Requirement: Below are some records. Return exactly the lines from the one with "point (R577). -/" to the one with "is served. -/", and nothing else.

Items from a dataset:
/-- Waiting slices whose inputs are complete enter the lists, in order of feed and slice (R190). -/
def State.refill (s : State) : State :=
  (s.clv.slices.filter (fun x => x.state == .waiting && x.inputs)).foldl (fun s x => s.makeReady x.feed x.slice) s

/-- Waiting video slices whose source rows have all come become ready (R189). -/
def State.readyVideo (s : State) : State :=
  let v := s.composing
  let l := s.clv.slices.filter (fun x => x.state == .waiting && x.group == 1 && s.sliceInputs v x.feed x.slice)
  l.foldl (fun s x => s.makeReady x.feed x.slice) s

/-! ### Dispatch -/

/-- Tasks of groups 1 and 2 may not be dispatched: the plan is in progress (R197), or slots are being cleared (R247) or
coefficients copied (R236). -/
def State.pixelsHeld (s : State) : Bool := s.clv.waitClear || s.clv.waitCopy || s.clv.waitP || (s.hasLatched && !s.framed)

/-- The engine a service task names (R578): task 64 + e is a chunk of PSE_LBIST on engine e. -/
def serviceEngine (t : Nat) : Option Nat := if 64 ≤ t then some (t - 64) else none

/-- The test a service task is a chunk of (Table 16.1): task n + 8m is one of memory test n on memory m. -/
def testNumber (t : Nat) : Nat := if 64 ≤ t then 1 else t % 8

/-- The service task of a run's chunks, where they run on the pixel core under NEXT_IDLE (R577): LBIST of an engine in service, the
memory tests. -/
def State.serviceTask (s : State) (r : Run) : Option Nat :=
  if r.isLoop ∨ r.when_ ≠ 1 then none
  else if r.kind = 1 then (if s.serves r.index then some (64 + r.index) else none)
  else if r.kind = 3 ∨ r.kind = 4 then some (r.kind + 8 * r.index)
  else none

/-- A chunk of a run starts now; at the first, the run's start is noted (Table 16.3). -/
def State.started (s : State) (r : Run) : Run :=
  if r.start.isSome then r else { r with start := some s.ftNs, startClk := s.clk }

/-- Time of a service task's chunk in ns, rounded up (Table 16.1), and whether it ends before the next latch point (R577). -/
def chunkNs (t : Nat) : Nat := if testNumber t = 1 then 40000 else if testNumber t = 3 then 17067 else 27307
def State.chunkFits (s : State) (t : Nat) : Bool :=
  match s.frame? with
  | none => true
  | some f =>
    let l := if s.ftNs < s.latch (f + 1) then s.latch (f + 1) else s.latch (f + 2)
    decide (s.ftNs + chunkNs t < l)

/-- The first service task that engine `e` may take; it starts at once, so only an engine at work on nothing takes one. -/
def State.serviceFor (s : State) (e : Nat) : Option (Nat × Nat) :=
  if (s.engine e).task.isSome ∨ (s.engine e).service.isSome then none
  else s.clv.list3.find? (fun t => (serviceEngine t.1 == none || serviceEngine t.1 == some e) && s.chunkFits t.1)

/-- A group has a task that engine `e` can take: a video task takes a grant (R193). -/
def State.takable (s : State) (e g : Nat) : Bool :=
  if g = 1 then s.clv.list1 != [] && decide (0 < s.live .clvGrantsFree 0) && !s.pixelsHeld
  else if g = 2 then s.clv.list2 != [] && !s.pixelsHeld
  else (s.serviceFor e).isSome && !(s.hasLatched && !s.framed) &&
    (s.r .clvW3 != 0 || (s.clv.list1 == [] && s.clv.list2 == []))

/-- The weight of a group in the rotation (R191); group 3 of weight 0 takes one turn when it is served. -/
def State.weight (s : State) (g : Nat) : Nat :=
  if g = 1 then s.r .clvW1 else if g = 2 then s.r .clvW2 else max 1 (s.r .clvW3)

/-- The group Clover serves next with a task for engine `e`, and the tasks taken from it so far (R191): a group with none that the
engine can take is passed over. -/
def State.rotation (s : State) (e : Nat) : Option (Nat × Nat) :=
  let cur := if s.clv.rotGroup = 0 then 1 else s.clv.rotGroup
  if s.takable e cur ∧ s.clv.rotTaken < s.weight cur then some (cur, s.clv.rotTaken)
  else
    let n1 := cur % 3 + 1
    let n2 := n1 % 3 + 1
    if s.takable e n1 then some (n1, 0)
    else if s.takable e n2 then some (n2, 0)
    else if s.takable e cur then some (cur, 0)
    else none

/-- Engine `e` starts what its prefetch slot holds (R193). -/
def State.startEngine (s : State) (e : Nat) : State :=
  let x := s.engine e
  match x.prefetch with
  | some (k, j) =>
    if x.task.isSome ∨ x.service.isSome ∨ x.planning then s
    else
      let s := s.setEngine e (fun (x : Engine) => { x with task := some (k, j), prefetch := none, started := s.clk })
      (s.setSlice k j (fun x => { x with state := .running })).trace 0x03 e k (s.groupOf k j) j 0 0
        (unitsAcross s.composing)
  | none => s

/-- A task placed in the prefetch slot of an engine that can take one; a service task starts at once. -/
def State.fillEngine (s : State) (e : Nat) : State :=
  let x := s.engine e
  if !x.awake ∨ !s.serves e ∨ x.prefetch.isSome ∨ x.plan ≠ [] then s
  else
    match s.rotation e with
    | none => s
    | some (g, taken) =>
      let s := { s with clv := { s.clv with rotGroup := g, rotTaken := taken + 1 } }
      if g = 3 then
        match s.serviceFor e with
        | some t =>
          let s := { s with clv := { s.clv with list3 := s.clv.list3.erase t },
                            thm := { s.thm with testing := s.thm.testing.map (fun r => if s.serviceTask r == some t.1 then s.started r else r) } }
          (s.setEngine e (fun (x : Engine) => { x with service := some t.1, started := s.clk })).trace 0x0F e 0 3 0 (testNumber t.1)
        | none => s
      else
        match (if g = 1 then s.clv.list1 else s.clv.list2) with
        | (k, j) :: rest =>
          let s := if g = 1 then { s with clv := { s.clv with list1 := rest } } else { s with clv := { s.clv with list2 := rest } }
          let s := s.setSlice k j (fun x => { x with state := .prefetched, dispatched := true })
          let s := s.setEngine e (fun (x : Engine) => { x with prefetch := some (k, j) })
          (s.trace 0x02 e k g j 0 0 (unitsAcross s.composing)).startEngine e
        | [] => s

/-- Clover dispatches until no engine can take a task: a slot for each engine, and another for those that start at once. -/
def State.dispatch (s : State) : State :=
  let round (s : State) : State := (List.range 12).foldl (fun s e => s.fillEngine e) s
  (round (round s.refill)).refill

/-! ### Lull and Gust -/

/-- Engine `e` wakes (R38). -/
def State.wake (s : State) (e : Nat) : State :=
  if (s.engine e).awake then s
  else s.setEngine e (fun (x : Engine) => { x with awake := true, wokeAt := s.clk, idleSince := s.clk })

/-- An engine with nothing to do. -/
def Engine.idle (x : Engine) : Bool := x.task.isNone && x.prefetch.isNone && x.service.isNone && x.plan.isEmpty

/-- Ready tasks of groups 1 to 3. -/
def State.readyTasks (s : State) : Nat := s.clv.list1.length + s.clv.list2.length + s.clv.list3.length

/-- The oldest ready task has waited gust_wait (R203). -/
def State.waited (s : State) : Bool :=
  s.clv.slices.any (fun x => x.state == .ready && x.group != 0 && decide (x.readyAt + 1000 * s.r .clvGustWait ≤ s.clk)) ||
  s.clv.list3.any (fun t => decide (t.2 + 1000 * s.r .clvGustWait ≤ s.clk))

/-- In-service engines in Lull. -/
def State.sleeping (s : State) : List Nat := s.servers.filter (fun e => !(s.engine e).awake)

/-- The Gust for group 0: every in-service engine wakes (R204). -/
def State.gustPlan (s : State) : State :=
  (s.sleeping.foldl (fun s e => s.wake e) s).trace 0x0C 0xFF 0 0 0 1 0 s.sleeping.length

/-- Engine `e` is named by a ready service task (R578). -/
def State.named (s : State) (e : Nat) : Bool := s.clv.list3.any (fun t => serviceEngine t.1 == some e)

/-- GUST (R203, R204, R578): why it starts, and the engines it wakes: those a ready chunk names, and in ascending order as many of
the others as the other ready tasks exceed the other idle awake engines. -/
def doGust (s : State) : State :=
  if s.held 8 then s
  else
    let idle := (s.servers.filter (fun e => (s.engine e).awake && (s.engine e).idle && !s.named e)).length
    let general := s.readyTasks - (s.clv.list3.filter (fun t => (serviceEngine t.1).isSome)).length
    let woken := s.sleeping.filter s.named ++ (s.sleeping.filter (fun e => !s.named e)).take (general - idle)
    let n := woken.length
    if s.clv.engines.any (fun x => x.plan != [] && !x.awake) then s.gustPlan
    else if s.pixelsHeld ∧ s.clv.list3 = [] then s
    else
      let reason := if s.r .clvGustMin ≤ s.clv.list1.length + s.clv.list2.length then 2 else if s.waited then 3 else 0
      if reason = 0 then s.dispatch
      else if n = 0 then s.dispatch
      else ((woken.foldl (fun s e => s.wake e) s).trace 0x0C 0xFF 0 0 0 reason 0 n).dispatch
def execGust (s : State) : Host.Outcome State Fault Refusal := event doGust s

Written response:
/-- Time of a service task's chunk in ns, rounded up (Table 16.1), and whether it ends before the next latch point (R577). -/
def chunkNs (t : Nat) : Nat := if testNumber t = 1 then 40000 else if testNumber t = 3 then 17067 else 27307
def State.chunkFits (s : State) (t : Nat) : Bool :=
  match s.frame? with
  | none => true
  | some f =>
    let l := if s.ftNs < s.latch (f + 1) then s.latch (f + 1) else s.latch (f + 2)
    decide (s.ftNs + chunkNs t < l)

/-- The first service task that engine `e` may take; it starts at once, so only an engine at work on nothing takes one. -/
def State.serviceFor (s : State) (e : Nat) : Option (Nat × Nat) :=
  if (s.engine e).task.isSome ∨ (s.engine e).service.isSome then none
  else s.clv.list3.find? (fun t => (serviceEngine t.1 == none || serviceEngine t.1 == some e) && s.chunkFits t.1)

/-- A group has a task that engine `e` can take: a video task takes a grant (R193). -/
def State.takable (s : State) (e g : Nat) : Bool :=
  if g = 1 then s.clv.list1 != [] && decide (0 < s.live .clvGrantsFree 0) && !s.pixelsHeld
  else if g = 2 then s.clv.list2 != [] && !s.pixelsHeld
  else (s.serviceFor e).isSome && !(s.hasLatched && !s.framed) &&
    (s.r .clvW3 != 0 || (s.clv.list1 == [] && s.clv.list2 == []))

/-- The weight of a group in the rotation (R191); group 3 of weight 0 takes one turn when it is served. -/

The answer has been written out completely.